[Given information Boundary: Start]

/-! ## The opcode maps -/

/-- The lane-set opcode map (R194): the rows of each major, each with the fixed fields below the major. -/
def laneRows (maj : Nat) : List (List (Nat × Nat × Nat) × (Mod → Word → Instr)) :=
  if maj = 0x1 then [
    ([], fun m w => .fadd m (ofLR w))]
  else if maj = 0x2 then [
    ([], fun m w => .fsub m (ofLR w))]
  else if maj = 0x3 then [
    ([], fun m w => .fmul m (ofLR w))]
  else if maj = 0x4 then [
    ([], fun m w => .fma m (ofLR w))]
  else if maj = 0x5 then [
    ([], fun m w => .fnma m (ofLR w))]
  else if maj = 0x6 then [
    ([], fun m w => .fmin m (ofLR w))]
  else if maj = 0x7 then [
    ([], fun m w => .fmax m (ofLR w))]
  else if maj = 0x8 then [
    ([(1, 7, 0)], fun m w => .fmov m (ofLU w)),
    ([(1, 7, 1)], fun m w => .fabs m (ofLU w)),
    ([(1, 7, 2)], fun m w => .fneg m (ofLU w)),
    ([(1, 7, 3)], fun m w => .frint m (ofLU w)),
    ([(1, 7, 4)], fun m w => .ffloor m (ofLU w)),
    ([(1, 7, 5)], fun m w => .fceil m (ofLU w)),
    ([(1, 7, 6)], fun m w => .ftrunc m (ofLU w)),
    ([(1, 7, 7)], fun m w => .fclass m (ofLU w)),
    ([(1, 7, 8)], fun m w => .fsat m (ofLU w))]
  else if maj = 0x9 then [
    ([(22, 2, 0)], fun m w => .fcmpeq m (ofLC w)),
    ([(22, 2, 1)], fun m w => .fcmplt m (ofLC w)),
    ([(22, 2, 2)], fun m w => .fcmple m (ofLC w)),
    ([(22, 2, 3)], fun m w => .fcmpun m (ofLC w))]
  else if maj = 0xa then [
    ([(0, 2, 0)], fun m w => .faddG m (ofLGF w)),
    ([(0, 2, 1)], fun m w => .fmulG m (ofLGF w)),
    ([(0, 2, 2)], fun m w => .fmaG m (ofLGF w)),
    ([(0, 2, 3)], fun m w => .fsubG m (ofLGF w))]
  else if maj = 0xb then [
    ([(22, 2, 0)], fun m w => .fcvt m (ofLCvt w))]
  else if maj = 0xc then [
    ([(0, 2, 0)], fun m w => .qnt m (ofLQ w))]
  else if maj = 0xd then [
    ([(22, 2, 0)], fun m w => .sel m (ofR3 w))]
  else if maj = 0x10 then [
    ([(22, 2, 0)], fun m w => .iadd m (ofR3 w)),
    ([(22, 2, 1)], fun m w => .isub m (ofR3 w)),
    ([(22, 2, 2)], fun m w => .imul m (ofR3 w)),
    ([(22, 2, 3)], fun m w => .imad m (ofR3 w))]
  else if maj = 0x11 then [
    ([(22, 2, 0)], fun m w => .imulhs m (ofR3 w)),
    ([(22, 2, 1)], fun m w => .imulhu m (ofR3 w)),
    ([(22, 2, 2)], fun m w => .iabsd m (ofR3 w))]
  else if maj = 0x12 then [
    ([(22, 2, 0)], fun m w => .land m (ofR3 w)),
    ([(22, 2, 1)], fun m w => .lor m (ofR3 w)),
    ([(22, 2, 2)], fun m w => .lxor m (ofR3 w)),
    ([(22, 2, 3)], fun m w => .landn m (ofR3 w))]
  else if maj = 0x13 then [
    ([(22, 2, 0)], fun m w => .shl m (ofR3 w)),
    ([(22, 2, 1)], fun m w => .shr m (ofR3 w)),
    ([(22, 2, 2)], fun m w => .sar m (ofR3 w)),
    ([(22, 2, 3)], fun m w => .rotl m (ofR3 w))]
  else if maj = 0x14 then [
    ([(22, 2, 0)], fun m w => .imins m (ofR3 w)),
    ([(22, 2, 1)], fun m w => .imaxs m (ofR3 w)),
    ([(22, 2, 2)], fun m w => .iminu m (ofR3 w)),
    ([(22, 2, 3)], fun m w => .imaxu m (ofR3 w))]
  else if maj = 0x15 then [
    ([(1, 7, 0), (22, 2, 0)], fun m w => .imov m (ofR2 w)),
    ([(1, 7, 1), (22, 2, 0)], fun m w => .lnot m (ofR2 w)),
    ([(1, 7, 2), (22, 2, 0)], fun m w => .ineg m (ofR2 w)),
    ([(1, 7, 3), (22, 2, 0)], fun m w => .iabs m (ofR2 w)),
    ([(1, 7, 4), (22, 2, 0)], fun m w => .clz m (ofR2 w)),
    ([(1, 7, 5), (22, 2, 0)], fun m w => .popc m (ofR2 w)),
    ([(1, 7, 6), (22, 2, 0)], fun m w => .brev m (ofR2 w)),
    ([(1, 7, 7), (22, 2, 0)], fun m w => .sext8 m (ofR2 w)),
    ([(1, 7, 8), (22, 2, 0)], fun m w => .sext16 m (ofR2 w)),
    ([(1, 7, 9), (22, 2, 0)], fun m w => .zext8 m (ofR2 w)),
    ([(1, 7, 10), (22, 2, 0)], fun m w => .zext16 m (ofR2 w))]
  else if maj = 0x16 then [
    ([(22, 2, 0)], fun m w => .icmpeq m (ofLC w)),
    ([(22, 2, 1)], fun m w => .icmpne m (ofLC w)),
    ([(22, 2, 2)], fun m w => .icmplts m (ofLC w)),
    ([(22, 2, 3)], fun m w => .icmpltu m (ofLC w))]
  else if maj = 0x17 then [
    ([(22, 2, 0)], fun m w => .icmples m (ofLC w)),
    ([(22, 2, 1)], fun m w => .icmpleu m (ofLC w))]
  else if maj = 0x18 then [
    ([(0, 2, 0), (22, 2, 0)], fun m w => .iaddG m (ofLG w)),
    ([(0, 2, 1), (22, 2, 0)], fun m w => .isubG m (ofLG w)),
    ([(0, 2, 2), (22, 2, 0)], fun m w => .imulG m (ofLG w)),
    ([(0, 2, 3), (22, 2, 0)], fun m w => .imadG m (ofLG w)),
    ([(0, 2, 0), (22, 2, 1)], fun m w => .landG m (ofLG w)),
    ([(0, 2, 1), (22, 2, 1)], fun m w => .lorG m (ofLG w)),
    ([(0, 2, 2), (22, 2, 1)], fun m w => .lxorG m (ofLG w)),
    ([(0, 2, 3), (22, 2, 1)], fun m w => .shlG m (ofLG w)),
    ([(0, 2, 0), (22, 2, 2)], fun m w => .shrG m (ofLG w)),
    ([(0, 2, 1), (22, 2, 2)], fun m w => .sarG m (ofLG w)),
    ([(0, 2, 2), (22, 2, 2)], fun m w => .iminsG m (ofLG w)),
    ([(0, 2, 3), (22, 2, 2)], fun m w => .imaxsG m (ofLG w)),
    ([(0, 2, 0), (22, 2, 3)], fun m w => .iminuG m (ofLG w)),
    ([(0, 2, 1), (22, 2, 3)], fun m w => .imaxuG m (ofLG w))]
  else if maj = 0x19 then [
    ([(16, 1, 0)], fun m w => .movi m (ofLK w))]
  else if maj = 0x1a then [
    ([(16, 1, 0)], fun m w => .movhi m (ofLK w))]
  else if maj = 0x1b then [
    ([(0, 3, 0)], fun m w => .pand m (ofLP w)),
    ([(0, 3, 1)], fun m w => .por m (ofLP w)),
    ([(0, 3, 2)], fun m w => .pxor m (ofLP w)),
    ([(0, 3, 3)], fun m w => .pandn m (ofLP w)),
    ([(0, 10, 4)], fun m w => .pnot m (ofLP2 w)),
    ([(0, 10, 5)], fun m w => .pcopy m (ofLP2 w)),
    ([(0, 10, 6), (11, 6, 0)], fun m w => .pset m (fld w 17 7) (bit w 10))]
  else if maj = 0x1c then [
    ([(1, 7, 0), (22, 2, 0)], fun m w => .pmovV m (ofR2 w)),
    ([(1, 7, 1), (22, 2, 0)], fun m w => .pmovP m (ofR2 w))]
  else if maj = 0x1d then [
    ([(22, 2, 0)], fun m w => .jseed m (ofR3 w))]
  else if maj = 0x1e then [
    ([(1, 4, 0), (22, 2, 0)], fun m w => .jget m (ofLJk w)),
    ([(1, 4, 1), (22, 2, 0)], fun m w => .jset m (ofLJk w)),
    ([(1, 4, 2), (22, 2, 0)], fun m w => .jder m (ofLJk w)),
    ([(1, 7, 3), (22, 2, 0)], fun m w => .jdiff m (ofR2 w)),
    ([(1, 7, 4), (22, 2, 0)], fun m w => .jint m (ofR2 w)),
    ([(1, 4, 5), (22, 2, 0)], fun m w => .jtrunc m (ofLJk w))]
  else if maj = 0x20 then [
    ([], fun m w => .ld m (ofLM w))]
  else if maj = 0x21 then [
    ([], fun m w => .st m (ofLST w))]
  else if maj = 0x22 then [
    ([(0, 7, 0)], fun m w => .atom m (ofLAT w))]
  else if maj = 0x23 then [
    ([], fun m w => .sld m (ofLS w))]
  else if maj = 0x24 then [
    ([], fun m w => .sst m (ofLS w))]
  else if maj = 0x25 then [
    ([(0, 6, 0)], fun m w => .satom m (ofLSA w))]
  else if maj = 0x28 then [
    ([(23, 1, 0)], fun m w => .br m.b (fld w 16 7) (fld w 0 16)),
    ([(23, 1, 1)], fun m w => .brn m.b (fld w 16 7) (fld w 0 16))]
  else if maj = 0x29 then [
    ([], fun m w => .call m.b (fld w 0 24))]
  else if maj = 0x2a then [
    ([], fun m w => .jmp m.b (fld w 0 24))]
  else if maj = 0x2b then [
    ([(0, 24, 0)], fun m _ => .ret m.b),
    ([(1, 9, 0), (17, 7, 1)], fun m w => .bri m.b (fld w 10 7) (bit w 0)),
    ([(0, 4, 0), (10, 14, 256)], fun m w => .enrol m.b (fld w 4 6)),
    ([(0, 4, 0), (10, 14, 384)], fun m w => .rejoin m.b (fld w 4 6)),
    ([(0, 4, 0), (10, 14, 512)], fun m w => .barg m.b (fld w 4 6)),
    ([(0, 24, 655360)], fun m _ => .exit m.b),
    ([(4, 20, 49152)], fun m w => .trap m.b (fld w 0 4)),
    ([(0, 24, 917504)], fun m _ => .yield m.b),
    ([(0, 10, 0), (17, 7, 8)], fun m w => .lpop m.b (fld w 10 7)),
    ([(2, 2, 0), (7, 17, 9216)], fun m w => .fence m.b (fld w 4 3) (fld w 0 2)),
    ([(4, 20, 81920)], fun m w => .sleep m.b (fld w 0 4)),
    ([(0, 24, 1441792)], fun m _ => .nop m.b)]
  else if maj = 0x2c then [
    ([(20, 4, 0)], fun m w => .redaddF32 m.b (ofLXT w)),
    ([(20, 4, 1)], fun m w => .redaddI32 m.b (ofLXT w)),
    ([(20, 4, 2)], fun m w => .redminF32 m.b (ofLXT w)),
    ([(20, 4, 3)], fun m w => .redmaxF32 m.b (ofLXT w)),
    ([(20, 4, 4)], fun m w => .redminS32 m.b (ofLXT w)),
    ([(20, 4, 5)], fun m w => .redmaxS32 m.b (ofLXT w)),
    ([(20, 4, 6)], fun m w => .redand m.b (ofLXT w)),
    ([(20, 4, 7)], fun m w => .redor m.b (ofLXT w)),
    ([(20, 4, 8)], fun m w => .redxor m.b (ofLXT w)),
    ([(20, 4, 9)], fun m w => .scanaddF32 m.b (ofLXT w)),
    ([(20, 4, 10)], fun m w => .scanaddI32 m.b (ofLXT w)),
    ([(20, 4, 11)], fun m w => .xscanaddI32 m.b (ofLXT w)),
    ([(20, 4, 12)], fun m w => .bcast m.b (ofLXT w)),
    ([(20, 4, 13)], fun m w => .rank m.b (ofLXT w))]
  else if maj = 0x2d then [
    ([(0, 11, 0), (18, 6, 0)], fun m w => .frcp m (fld w 11 7)),
    ([(0, 11, 0), (18, 6, 1)], fun m w => .frsqrt m (fld w 11 7)),
    ([(0, 11, 0), (18, 6, 2)], fun m w => .fsqrt m (fld w 11 7)),
    ([(0, 4, 0), (18, 6, 3)], fun m w => .fdiv m (fld w 11 7) (fld w 4 7)),
    ([(0, 11, 0), (18, 6, 4)], fun m w => .fexp2 m (fld w 11 7)),
    ([(0, 11, 0), (18, 6, 5)], fun m w => .flog2 m (fld w 11 7)),
    ([(0, 11, 0), (18, 6, 6)], fun m w => .fexp m (fld w 11 7)),
    ([(0, 11, 0), (18, 6, 7)], fun m w => .fln m (fld w 11 7)),
    ([(0, 11, 0), (18, 6, 8)], fun m w => .fsin m (fld w 11 7)),
    ([(0, 11, 0), (18, 6, 9)], fun m w => .fcos m (fld w 11 7)),
    ([(0, 11, 0), (18, 6, 10)], fun m w => .ftanh m (fld w 11 7)),
    ([(0, 11, 0), (18, 6, 11)], fun m w => .fsigm m (fld w 11 7)),
    ([(0, 11, 0), (18, 6, 12)], fun m w => .ferf m (fld w 11 7)),
    ([(0, 4, 0), (18, 6, 13)], fun m w => .fpow m (fld w 11 7) (fld w 4 7))]
  else if maj = 0x2e then [
    ([(0, 1, 0)], fun m w => .mma m.b (ofLX w))]
  else if maj = 0x2f then [
    ([(23, 1, 0)], fun m w => .accrd m (ofLACC w)),
    ([(23, 1, 1)], fun m w => .accwr m (ofLACC w))]
  else []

[Given information Boundary: End]

__Instructions for the task__. What you return must be an exact retyping of the lines above starting at the line with "([(22, 2, 1)], fun m w => .icmpne" and ending at the line with "([(0, 3, 0)], fun", and nothing besides.

__Exercise solution__.
    ([(22, 2, 1)], fun m w => .icmpne m (ofLC w)),
    ([(22, 2, 2)], fun m w => .icmplts m (ofLC w)),
    ([(22, 2, 3)], fun m w => .icmpltu m (ofLC w))]
  else if maj = 0x17 then [
    ([(22, 2, 0)], fun m w => .icmples m (ofLC w)),
    ([(22, 2, 1)], fun m w => .icmpleu m (ofLC w))]
  else if maj = 0x18 then [
    ([(0, 2, 0), (22, 2, 0)], fun m w => .iaddG m (ofLG w)),
    ([(0, 2, 1), (22, 2, 0)], fun m w => .isubG m (ofLG w)),
    ([(0, 2, 2), (22, 2, 0)], fun m w => .imulG m (ofLG w)),
    ([(0, 2, 3), (22, 2, 0)], fun m w => .imadG m (ofLG w)),
    ([(0, 2, 0), (22, 2, 1)], fun m w => .landG m (ofLG w)),
    ([(0, 2, 1), (22, 2, 1)], fun m w => .lorG m (ofLG w)),
    ([(0, 2, 2), (22, 2, 1)], fun m w => .lxorG m (ofLG w)),
    ([(0, 2, 3), (22, 2, 1)], fun m w => .shlG m (ofLG w)),
    ([(0, 2, 0), (22, 2, 2)], fun m w => .shrG m (ofLG w)),
    ([(0, 2, 1), (22, 2, 2)], fun m w => .sarG m (ofLG w)),
    ([(0, 2, 2), (22, 2, 2)], fun m w => .iminsG m (ofLG w)),
    ([(0, 2, 3), (22, 2, 2)], fun m w => .imaxsG m (ofLG w)),
    ([(0, 2, 0), (22, 2, 3)], fun m w => .iminuG m (ofLG w)),
    ([(0, 2, 1), (22, 2, 3)], fun m w => .imaxuG m (ofLG w))]
  else if maj = 0x19 then [
    ([(16, 1, 0)], fun m w => .movi m (ofLK w))]
  else if maj = 0x1a then [
    ([(16, 1, 0)], fun m w => .movhi m (ofLK w))]
  else if maj = 0x1b then [
    ([(0, 3, 0)], fun m w => .pand m (ofLP w)),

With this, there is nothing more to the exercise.